Given entries:
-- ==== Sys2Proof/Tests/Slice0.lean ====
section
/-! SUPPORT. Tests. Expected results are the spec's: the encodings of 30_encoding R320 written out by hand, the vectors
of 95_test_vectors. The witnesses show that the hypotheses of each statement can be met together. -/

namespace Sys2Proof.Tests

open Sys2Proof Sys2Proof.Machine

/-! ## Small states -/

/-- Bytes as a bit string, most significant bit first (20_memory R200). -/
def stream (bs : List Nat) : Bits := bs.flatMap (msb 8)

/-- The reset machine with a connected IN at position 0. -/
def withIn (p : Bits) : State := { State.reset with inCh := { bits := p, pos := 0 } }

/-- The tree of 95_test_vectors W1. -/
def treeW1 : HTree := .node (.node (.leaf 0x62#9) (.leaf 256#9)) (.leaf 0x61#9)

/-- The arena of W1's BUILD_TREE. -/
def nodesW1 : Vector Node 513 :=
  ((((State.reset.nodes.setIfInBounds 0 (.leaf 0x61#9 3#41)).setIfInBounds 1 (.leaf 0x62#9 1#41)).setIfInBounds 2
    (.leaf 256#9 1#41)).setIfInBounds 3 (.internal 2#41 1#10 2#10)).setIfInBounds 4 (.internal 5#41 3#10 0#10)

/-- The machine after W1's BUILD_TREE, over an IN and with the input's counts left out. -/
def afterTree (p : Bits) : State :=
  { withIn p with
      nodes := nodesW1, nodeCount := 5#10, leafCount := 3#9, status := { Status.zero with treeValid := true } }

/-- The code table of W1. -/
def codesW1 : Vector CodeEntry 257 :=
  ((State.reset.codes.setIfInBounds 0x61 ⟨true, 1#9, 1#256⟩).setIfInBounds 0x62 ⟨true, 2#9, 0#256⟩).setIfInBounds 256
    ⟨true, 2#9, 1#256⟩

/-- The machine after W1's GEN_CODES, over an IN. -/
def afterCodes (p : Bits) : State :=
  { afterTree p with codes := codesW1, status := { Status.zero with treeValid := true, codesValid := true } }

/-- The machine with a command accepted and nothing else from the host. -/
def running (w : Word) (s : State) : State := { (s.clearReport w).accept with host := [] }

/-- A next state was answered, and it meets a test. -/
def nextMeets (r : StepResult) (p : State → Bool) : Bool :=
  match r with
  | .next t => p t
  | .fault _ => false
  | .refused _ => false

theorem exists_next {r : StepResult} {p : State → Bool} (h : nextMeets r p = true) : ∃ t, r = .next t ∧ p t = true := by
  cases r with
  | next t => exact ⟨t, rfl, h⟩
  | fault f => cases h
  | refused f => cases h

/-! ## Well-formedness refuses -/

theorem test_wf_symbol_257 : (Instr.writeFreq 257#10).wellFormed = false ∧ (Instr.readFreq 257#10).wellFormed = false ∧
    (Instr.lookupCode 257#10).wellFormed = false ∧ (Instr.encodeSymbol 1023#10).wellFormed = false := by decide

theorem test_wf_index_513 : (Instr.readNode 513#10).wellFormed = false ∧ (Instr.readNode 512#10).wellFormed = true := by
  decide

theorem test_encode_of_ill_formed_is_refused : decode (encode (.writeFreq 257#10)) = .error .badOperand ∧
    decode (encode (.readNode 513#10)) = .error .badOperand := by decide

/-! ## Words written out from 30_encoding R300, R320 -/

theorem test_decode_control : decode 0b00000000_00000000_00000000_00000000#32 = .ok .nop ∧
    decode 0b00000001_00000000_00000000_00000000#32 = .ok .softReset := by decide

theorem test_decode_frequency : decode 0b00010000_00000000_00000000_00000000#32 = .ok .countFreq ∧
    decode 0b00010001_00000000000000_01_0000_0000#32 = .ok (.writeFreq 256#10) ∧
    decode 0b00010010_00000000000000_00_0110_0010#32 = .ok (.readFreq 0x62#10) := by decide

...

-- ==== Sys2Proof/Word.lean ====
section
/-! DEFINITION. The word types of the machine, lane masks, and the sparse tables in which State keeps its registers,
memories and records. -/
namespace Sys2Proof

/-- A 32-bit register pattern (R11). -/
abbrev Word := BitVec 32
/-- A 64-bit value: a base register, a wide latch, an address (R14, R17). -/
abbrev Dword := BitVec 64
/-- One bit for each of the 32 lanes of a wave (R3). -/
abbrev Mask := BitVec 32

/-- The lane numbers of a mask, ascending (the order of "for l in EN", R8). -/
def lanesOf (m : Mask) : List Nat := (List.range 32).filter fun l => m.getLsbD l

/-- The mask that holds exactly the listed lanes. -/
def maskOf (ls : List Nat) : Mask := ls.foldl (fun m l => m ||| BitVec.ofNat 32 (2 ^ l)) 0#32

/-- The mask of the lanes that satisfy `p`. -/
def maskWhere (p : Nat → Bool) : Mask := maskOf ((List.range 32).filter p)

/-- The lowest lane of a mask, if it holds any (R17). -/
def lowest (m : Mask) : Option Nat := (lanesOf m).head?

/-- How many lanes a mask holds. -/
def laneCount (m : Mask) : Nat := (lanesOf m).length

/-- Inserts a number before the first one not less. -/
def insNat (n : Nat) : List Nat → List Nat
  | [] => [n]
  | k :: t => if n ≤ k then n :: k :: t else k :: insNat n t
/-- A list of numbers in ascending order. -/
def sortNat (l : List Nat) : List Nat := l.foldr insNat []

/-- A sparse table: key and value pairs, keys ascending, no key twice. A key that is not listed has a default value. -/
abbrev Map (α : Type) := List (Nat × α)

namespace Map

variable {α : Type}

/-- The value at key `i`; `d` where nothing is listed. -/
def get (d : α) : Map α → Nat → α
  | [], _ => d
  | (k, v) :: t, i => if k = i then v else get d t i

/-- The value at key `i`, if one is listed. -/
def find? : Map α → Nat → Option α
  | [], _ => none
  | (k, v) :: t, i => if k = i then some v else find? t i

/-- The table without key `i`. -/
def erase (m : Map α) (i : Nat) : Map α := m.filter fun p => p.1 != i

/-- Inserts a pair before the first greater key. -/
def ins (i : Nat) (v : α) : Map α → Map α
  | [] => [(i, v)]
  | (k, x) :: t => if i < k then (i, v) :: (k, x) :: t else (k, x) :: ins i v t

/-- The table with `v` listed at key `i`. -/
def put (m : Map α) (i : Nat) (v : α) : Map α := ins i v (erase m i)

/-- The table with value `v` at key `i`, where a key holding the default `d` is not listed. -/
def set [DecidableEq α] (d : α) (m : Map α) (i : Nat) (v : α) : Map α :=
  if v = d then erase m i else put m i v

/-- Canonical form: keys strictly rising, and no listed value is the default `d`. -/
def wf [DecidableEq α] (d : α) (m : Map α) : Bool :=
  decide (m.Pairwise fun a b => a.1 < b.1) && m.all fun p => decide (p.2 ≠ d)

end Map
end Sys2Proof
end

Exercise brief: Filter the listing for the word "before" and copy each line that has it.

Output for this exercise:
/-- Inserts a number before the first one not less. -/
/-- Inserts a pair before the first greater key. -/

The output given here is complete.